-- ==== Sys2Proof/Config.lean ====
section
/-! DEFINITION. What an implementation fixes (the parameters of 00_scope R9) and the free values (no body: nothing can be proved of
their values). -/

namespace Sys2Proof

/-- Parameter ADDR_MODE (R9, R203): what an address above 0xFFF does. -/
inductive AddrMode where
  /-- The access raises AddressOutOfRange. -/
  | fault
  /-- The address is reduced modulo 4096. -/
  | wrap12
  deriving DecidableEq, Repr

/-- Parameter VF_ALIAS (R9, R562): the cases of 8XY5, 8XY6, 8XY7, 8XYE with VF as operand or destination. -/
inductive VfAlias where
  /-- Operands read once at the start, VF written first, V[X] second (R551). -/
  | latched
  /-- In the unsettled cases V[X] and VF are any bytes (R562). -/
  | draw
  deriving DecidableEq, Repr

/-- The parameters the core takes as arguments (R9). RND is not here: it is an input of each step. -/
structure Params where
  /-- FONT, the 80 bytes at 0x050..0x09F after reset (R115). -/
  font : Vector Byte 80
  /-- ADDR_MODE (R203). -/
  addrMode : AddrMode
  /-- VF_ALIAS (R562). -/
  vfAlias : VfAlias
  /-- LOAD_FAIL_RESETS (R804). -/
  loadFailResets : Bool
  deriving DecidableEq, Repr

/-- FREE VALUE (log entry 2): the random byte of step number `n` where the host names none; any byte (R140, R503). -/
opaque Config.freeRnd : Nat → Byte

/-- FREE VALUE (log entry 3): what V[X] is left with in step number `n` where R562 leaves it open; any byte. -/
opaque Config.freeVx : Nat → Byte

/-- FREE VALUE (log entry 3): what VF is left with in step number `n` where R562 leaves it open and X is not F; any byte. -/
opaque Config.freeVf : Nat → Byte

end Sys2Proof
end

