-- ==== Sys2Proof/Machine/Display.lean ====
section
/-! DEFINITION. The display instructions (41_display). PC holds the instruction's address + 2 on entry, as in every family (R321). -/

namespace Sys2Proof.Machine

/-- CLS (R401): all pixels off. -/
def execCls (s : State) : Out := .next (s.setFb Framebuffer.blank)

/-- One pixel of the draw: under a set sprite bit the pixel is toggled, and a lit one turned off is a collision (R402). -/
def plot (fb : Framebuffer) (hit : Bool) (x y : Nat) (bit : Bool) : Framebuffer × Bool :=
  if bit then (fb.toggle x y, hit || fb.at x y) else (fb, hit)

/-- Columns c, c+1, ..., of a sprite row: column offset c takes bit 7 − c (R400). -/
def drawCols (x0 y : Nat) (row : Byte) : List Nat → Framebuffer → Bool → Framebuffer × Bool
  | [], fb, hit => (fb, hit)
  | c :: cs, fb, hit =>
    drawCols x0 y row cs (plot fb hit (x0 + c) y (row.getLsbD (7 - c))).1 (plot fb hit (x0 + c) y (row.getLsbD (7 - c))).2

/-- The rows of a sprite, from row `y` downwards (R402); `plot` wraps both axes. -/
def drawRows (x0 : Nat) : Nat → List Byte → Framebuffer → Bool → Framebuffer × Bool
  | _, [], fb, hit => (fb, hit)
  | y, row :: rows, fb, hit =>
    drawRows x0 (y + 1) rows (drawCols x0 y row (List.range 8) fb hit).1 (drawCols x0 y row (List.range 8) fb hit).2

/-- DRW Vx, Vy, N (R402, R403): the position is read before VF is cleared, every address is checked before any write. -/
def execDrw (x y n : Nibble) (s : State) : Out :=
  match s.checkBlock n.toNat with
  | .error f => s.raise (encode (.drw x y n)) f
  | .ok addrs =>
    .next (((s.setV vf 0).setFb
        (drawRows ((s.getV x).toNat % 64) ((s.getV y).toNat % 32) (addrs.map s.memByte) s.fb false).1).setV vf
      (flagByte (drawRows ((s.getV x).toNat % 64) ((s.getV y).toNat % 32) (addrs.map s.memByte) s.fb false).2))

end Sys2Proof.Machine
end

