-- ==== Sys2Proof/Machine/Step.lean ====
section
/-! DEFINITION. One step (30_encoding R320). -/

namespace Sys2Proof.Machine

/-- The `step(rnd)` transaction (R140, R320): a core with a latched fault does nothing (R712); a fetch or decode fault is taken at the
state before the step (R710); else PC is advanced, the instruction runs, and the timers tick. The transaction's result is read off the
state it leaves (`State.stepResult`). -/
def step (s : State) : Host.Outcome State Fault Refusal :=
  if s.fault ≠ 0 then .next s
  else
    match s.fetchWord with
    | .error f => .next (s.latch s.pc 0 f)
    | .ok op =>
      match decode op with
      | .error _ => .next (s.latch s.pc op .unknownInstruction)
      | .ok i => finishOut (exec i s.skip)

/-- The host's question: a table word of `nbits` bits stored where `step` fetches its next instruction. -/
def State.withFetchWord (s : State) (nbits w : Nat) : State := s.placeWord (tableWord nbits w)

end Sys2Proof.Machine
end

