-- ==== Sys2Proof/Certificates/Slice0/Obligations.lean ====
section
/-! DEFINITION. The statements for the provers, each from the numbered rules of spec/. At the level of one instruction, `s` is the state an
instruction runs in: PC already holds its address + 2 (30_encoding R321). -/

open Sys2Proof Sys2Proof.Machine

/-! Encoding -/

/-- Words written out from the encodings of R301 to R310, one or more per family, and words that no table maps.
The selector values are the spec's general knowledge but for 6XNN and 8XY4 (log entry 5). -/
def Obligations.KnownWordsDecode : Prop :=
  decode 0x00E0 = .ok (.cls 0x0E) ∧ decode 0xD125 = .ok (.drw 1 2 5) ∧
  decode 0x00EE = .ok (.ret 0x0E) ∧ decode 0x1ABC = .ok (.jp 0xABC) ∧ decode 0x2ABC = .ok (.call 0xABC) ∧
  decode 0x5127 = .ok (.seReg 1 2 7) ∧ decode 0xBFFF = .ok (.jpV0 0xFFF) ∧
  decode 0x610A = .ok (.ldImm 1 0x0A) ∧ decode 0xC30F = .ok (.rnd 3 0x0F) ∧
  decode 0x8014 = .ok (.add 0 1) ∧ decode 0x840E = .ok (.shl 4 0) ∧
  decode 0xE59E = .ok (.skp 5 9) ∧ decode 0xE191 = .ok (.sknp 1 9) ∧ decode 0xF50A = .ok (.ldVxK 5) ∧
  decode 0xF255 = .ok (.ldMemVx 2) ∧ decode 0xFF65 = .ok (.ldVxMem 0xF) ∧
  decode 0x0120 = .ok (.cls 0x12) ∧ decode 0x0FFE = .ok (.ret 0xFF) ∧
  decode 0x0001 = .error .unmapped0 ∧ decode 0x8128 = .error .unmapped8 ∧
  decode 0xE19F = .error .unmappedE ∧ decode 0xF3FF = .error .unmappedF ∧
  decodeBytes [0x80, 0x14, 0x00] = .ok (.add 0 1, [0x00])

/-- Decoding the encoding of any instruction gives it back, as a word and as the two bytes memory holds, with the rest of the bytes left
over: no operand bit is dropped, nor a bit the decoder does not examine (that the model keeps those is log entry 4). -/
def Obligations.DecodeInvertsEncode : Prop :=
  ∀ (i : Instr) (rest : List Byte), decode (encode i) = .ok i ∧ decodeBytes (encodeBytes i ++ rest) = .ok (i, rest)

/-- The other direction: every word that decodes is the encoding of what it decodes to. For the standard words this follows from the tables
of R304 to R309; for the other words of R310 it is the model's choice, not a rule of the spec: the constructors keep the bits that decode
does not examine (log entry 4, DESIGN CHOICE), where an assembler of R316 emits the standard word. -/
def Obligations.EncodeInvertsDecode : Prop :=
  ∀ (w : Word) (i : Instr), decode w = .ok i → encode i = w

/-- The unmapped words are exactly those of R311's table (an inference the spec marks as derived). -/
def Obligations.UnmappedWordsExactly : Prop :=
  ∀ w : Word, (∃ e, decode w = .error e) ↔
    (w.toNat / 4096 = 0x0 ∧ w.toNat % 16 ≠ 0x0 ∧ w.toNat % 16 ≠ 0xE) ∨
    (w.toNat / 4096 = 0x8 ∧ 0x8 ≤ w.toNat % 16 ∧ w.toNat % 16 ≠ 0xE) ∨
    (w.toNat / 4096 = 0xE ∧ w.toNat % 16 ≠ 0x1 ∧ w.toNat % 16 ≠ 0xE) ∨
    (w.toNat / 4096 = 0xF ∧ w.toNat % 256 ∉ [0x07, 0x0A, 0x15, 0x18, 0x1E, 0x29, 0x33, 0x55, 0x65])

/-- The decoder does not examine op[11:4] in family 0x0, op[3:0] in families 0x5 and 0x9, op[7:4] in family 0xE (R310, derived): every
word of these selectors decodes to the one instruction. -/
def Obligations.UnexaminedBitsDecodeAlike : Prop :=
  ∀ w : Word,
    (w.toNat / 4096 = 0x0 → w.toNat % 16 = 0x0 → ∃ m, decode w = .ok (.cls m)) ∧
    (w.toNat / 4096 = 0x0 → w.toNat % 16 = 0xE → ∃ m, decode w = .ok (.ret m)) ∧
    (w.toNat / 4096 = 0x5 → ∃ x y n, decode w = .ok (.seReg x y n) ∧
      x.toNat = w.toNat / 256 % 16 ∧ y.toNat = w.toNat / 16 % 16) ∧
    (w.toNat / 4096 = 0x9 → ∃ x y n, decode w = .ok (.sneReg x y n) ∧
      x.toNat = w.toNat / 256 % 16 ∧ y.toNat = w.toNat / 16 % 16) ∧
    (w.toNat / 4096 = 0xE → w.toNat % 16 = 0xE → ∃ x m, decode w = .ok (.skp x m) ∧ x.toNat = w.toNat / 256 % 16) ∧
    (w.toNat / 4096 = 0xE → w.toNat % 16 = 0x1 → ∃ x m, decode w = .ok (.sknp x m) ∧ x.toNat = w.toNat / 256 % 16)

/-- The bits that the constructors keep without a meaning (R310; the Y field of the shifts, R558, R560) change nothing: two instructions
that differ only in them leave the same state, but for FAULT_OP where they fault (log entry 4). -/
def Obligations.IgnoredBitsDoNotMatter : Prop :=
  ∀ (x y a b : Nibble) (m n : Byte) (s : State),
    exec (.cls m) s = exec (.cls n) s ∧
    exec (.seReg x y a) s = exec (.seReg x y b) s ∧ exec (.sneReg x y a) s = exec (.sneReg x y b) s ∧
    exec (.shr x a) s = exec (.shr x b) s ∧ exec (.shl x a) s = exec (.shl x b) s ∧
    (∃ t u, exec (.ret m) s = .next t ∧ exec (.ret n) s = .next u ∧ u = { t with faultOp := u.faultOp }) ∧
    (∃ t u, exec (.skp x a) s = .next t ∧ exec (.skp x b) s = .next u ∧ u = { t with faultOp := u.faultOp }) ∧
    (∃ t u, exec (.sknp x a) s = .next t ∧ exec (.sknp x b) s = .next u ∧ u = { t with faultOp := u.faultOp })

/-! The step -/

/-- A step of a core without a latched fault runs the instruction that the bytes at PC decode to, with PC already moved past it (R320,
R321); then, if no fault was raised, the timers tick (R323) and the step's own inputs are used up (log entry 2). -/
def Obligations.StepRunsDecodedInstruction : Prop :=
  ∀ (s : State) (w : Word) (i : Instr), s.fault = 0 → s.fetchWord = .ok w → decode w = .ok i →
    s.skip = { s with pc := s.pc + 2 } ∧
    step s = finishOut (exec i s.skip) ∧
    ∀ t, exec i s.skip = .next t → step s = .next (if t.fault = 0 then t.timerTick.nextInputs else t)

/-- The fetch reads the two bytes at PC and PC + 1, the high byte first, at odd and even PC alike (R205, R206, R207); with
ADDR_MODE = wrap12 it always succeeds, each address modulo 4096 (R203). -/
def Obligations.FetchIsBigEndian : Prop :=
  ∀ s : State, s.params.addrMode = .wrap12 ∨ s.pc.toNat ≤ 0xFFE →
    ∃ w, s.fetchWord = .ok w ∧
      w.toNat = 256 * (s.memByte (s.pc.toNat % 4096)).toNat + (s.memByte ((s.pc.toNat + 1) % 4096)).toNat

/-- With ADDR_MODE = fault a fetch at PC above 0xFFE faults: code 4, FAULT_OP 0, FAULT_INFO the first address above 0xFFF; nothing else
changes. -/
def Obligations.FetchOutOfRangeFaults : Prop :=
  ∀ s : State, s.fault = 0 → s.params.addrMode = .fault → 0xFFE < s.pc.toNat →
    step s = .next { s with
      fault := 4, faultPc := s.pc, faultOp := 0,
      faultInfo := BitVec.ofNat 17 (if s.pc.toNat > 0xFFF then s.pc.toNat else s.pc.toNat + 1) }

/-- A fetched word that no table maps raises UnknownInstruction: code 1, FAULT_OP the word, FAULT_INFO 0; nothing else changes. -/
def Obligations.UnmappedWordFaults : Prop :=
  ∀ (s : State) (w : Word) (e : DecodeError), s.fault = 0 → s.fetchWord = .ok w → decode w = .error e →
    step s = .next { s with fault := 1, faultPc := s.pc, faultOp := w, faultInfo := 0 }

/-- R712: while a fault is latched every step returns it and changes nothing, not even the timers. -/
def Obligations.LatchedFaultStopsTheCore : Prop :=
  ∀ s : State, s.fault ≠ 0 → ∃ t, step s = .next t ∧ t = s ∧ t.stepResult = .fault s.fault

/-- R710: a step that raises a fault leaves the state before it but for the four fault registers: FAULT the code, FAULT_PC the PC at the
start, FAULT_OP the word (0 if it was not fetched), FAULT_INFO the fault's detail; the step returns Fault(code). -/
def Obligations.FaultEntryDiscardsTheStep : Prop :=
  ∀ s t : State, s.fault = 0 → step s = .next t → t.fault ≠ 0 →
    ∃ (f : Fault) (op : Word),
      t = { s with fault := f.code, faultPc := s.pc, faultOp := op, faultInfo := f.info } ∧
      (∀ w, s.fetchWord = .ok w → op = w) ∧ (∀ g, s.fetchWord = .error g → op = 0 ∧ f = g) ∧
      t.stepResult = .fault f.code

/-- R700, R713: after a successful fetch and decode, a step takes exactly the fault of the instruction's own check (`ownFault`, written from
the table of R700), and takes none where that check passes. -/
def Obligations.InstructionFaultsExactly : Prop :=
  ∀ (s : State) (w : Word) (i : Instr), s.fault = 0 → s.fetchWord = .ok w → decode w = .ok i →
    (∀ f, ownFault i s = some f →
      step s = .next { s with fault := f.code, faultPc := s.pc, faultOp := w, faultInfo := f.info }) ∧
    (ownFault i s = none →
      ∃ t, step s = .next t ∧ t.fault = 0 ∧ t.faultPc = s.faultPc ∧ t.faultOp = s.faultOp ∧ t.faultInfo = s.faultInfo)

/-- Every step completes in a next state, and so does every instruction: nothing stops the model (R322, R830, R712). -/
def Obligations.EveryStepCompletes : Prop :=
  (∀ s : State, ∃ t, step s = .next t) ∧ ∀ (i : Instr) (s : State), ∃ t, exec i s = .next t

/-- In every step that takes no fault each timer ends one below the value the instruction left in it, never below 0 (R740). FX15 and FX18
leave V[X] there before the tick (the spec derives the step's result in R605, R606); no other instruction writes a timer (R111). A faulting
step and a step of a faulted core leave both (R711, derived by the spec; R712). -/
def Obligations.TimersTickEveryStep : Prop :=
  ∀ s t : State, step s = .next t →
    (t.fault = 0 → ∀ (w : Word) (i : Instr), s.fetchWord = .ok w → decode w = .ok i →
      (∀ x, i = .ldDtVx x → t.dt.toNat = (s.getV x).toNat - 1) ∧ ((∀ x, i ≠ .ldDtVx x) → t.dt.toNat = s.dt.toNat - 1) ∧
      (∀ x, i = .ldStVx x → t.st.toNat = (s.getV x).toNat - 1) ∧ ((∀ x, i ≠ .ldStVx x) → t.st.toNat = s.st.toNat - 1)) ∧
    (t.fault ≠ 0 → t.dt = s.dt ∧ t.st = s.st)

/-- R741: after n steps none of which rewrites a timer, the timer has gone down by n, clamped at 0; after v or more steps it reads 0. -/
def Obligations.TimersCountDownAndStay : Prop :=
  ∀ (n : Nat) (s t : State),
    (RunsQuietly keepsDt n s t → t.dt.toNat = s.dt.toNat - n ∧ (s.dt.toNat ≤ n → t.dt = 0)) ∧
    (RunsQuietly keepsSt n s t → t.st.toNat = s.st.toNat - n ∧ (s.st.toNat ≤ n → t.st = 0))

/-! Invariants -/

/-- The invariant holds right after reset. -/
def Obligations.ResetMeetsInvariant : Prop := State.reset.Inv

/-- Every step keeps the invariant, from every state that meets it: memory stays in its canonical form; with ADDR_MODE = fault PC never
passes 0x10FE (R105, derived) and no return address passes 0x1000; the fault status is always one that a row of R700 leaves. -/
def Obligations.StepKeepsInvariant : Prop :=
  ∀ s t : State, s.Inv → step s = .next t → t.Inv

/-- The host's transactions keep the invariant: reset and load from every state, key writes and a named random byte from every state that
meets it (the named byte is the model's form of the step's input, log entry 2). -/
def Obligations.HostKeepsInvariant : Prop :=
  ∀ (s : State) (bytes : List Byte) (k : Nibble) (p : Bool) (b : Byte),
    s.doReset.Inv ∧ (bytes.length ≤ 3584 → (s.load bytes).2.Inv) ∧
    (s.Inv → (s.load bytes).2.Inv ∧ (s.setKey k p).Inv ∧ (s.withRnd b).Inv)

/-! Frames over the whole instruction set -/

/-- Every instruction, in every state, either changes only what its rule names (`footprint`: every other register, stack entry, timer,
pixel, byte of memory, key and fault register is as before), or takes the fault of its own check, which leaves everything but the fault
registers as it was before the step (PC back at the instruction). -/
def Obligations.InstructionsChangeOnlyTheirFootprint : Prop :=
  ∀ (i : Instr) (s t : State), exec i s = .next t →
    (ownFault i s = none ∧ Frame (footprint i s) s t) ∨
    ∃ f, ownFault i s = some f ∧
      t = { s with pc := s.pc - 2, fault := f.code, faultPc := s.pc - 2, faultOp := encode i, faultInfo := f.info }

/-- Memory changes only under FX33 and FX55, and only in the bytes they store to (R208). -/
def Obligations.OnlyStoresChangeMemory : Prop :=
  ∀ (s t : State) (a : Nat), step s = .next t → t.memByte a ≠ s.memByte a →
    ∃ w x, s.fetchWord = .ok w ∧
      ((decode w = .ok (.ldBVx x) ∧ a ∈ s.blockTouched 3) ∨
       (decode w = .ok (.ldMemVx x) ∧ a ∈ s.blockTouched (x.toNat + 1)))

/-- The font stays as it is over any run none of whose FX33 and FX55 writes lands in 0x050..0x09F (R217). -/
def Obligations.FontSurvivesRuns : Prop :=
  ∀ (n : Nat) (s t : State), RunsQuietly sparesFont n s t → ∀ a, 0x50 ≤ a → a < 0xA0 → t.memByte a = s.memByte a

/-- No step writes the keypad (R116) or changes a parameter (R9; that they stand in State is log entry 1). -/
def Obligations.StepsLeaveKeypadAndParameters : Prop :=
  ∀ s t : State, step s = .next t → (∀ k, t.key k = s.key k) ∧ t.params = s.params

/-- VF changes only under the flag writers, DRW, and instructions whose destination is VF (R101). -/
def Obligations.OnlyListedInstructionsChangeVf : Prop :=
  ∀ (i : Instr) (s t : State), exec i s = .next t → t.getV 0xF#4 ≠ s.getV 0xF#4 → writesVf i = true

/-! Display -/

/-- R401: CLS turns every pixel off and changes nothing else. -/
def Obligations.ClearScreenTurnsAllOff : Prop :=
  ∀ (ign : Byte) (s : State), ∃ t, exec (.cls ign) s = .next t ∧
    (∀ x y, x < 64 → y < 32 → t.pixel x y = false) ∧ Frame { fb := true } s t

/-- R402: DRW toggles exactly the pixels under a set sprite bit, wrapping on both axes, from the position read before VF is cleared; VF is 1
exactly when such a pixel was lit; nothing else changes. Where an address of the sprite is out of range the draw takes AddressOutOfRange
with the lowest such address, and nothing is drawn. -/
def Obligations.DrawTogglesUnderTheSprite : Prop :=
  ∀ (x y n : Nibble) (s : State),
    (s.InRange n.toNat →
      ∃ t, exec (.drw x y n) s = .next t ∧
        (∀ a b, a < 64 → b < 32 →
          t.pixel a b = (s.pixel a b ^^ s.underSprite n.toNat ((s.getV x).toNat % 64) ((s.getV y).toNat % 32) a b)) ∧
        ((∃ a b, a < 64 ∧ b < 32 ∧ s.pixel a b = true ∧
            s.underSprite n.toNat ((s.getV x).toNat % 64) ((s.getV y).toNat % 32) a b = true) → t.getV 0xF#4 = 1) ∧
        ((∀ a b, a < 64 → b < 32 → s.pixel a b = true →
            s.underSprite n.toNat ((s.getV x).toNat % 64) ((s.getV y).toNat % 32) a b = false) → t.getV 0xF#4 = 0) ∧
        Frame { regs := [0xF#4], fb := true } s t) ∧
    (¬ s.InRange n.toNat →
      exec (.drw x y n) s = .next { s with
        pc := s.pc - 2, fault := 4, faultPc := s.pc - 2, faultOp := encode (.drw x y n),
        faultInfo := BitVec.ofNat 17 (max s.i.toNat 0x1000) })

* * * * * * *

EXERCISE: The lines above starting at the one that contains "((decode w = .ok" and ending at the one that contains "def Obligations.OnlyListedInstructionsChangeVf : Prop" must be transcribed exactly, and no other lines may appear.

RESPONSE FOR THIS EXERCISE:
      ((decode w = .ok (.ldBVx x) ∧ a ∈ s.blockTouched 3) ∨
       (decode w = .ok (.ldMemVx x) ∧ a ∈ s.blockTouched (x.toNat + 1)))

/-- The font stays as it is over any run none of whose FX33 and FX55 writes lands in 0x050..0x09F (R217). -/
def Obligations.FontSurvivesRuns : Prop :=
  ∀ (n : Nat) (s t : State), RunsQuietly sparesFont n s t → ∀ a, 0x50 ≤ a → a < 0xA0 → t.memByte a = s.memByte a

/-- No step writes the keypad (R116) or changes a parameter (R9; that they stand in State is log entry 1). -/
def Obligations.StepsLeaveKeypadAndParameters : Prop :=
  ∀ s t : State, step s = .next t → (∀ k, t.key k = s.key k) ∧ t.params = s.params

/-- VF changes only under the flag writers, DRW, and instructions whose destination is VF (R101). -/
def Obligations.OnlyListedInstructionsChangeVf : Prop :=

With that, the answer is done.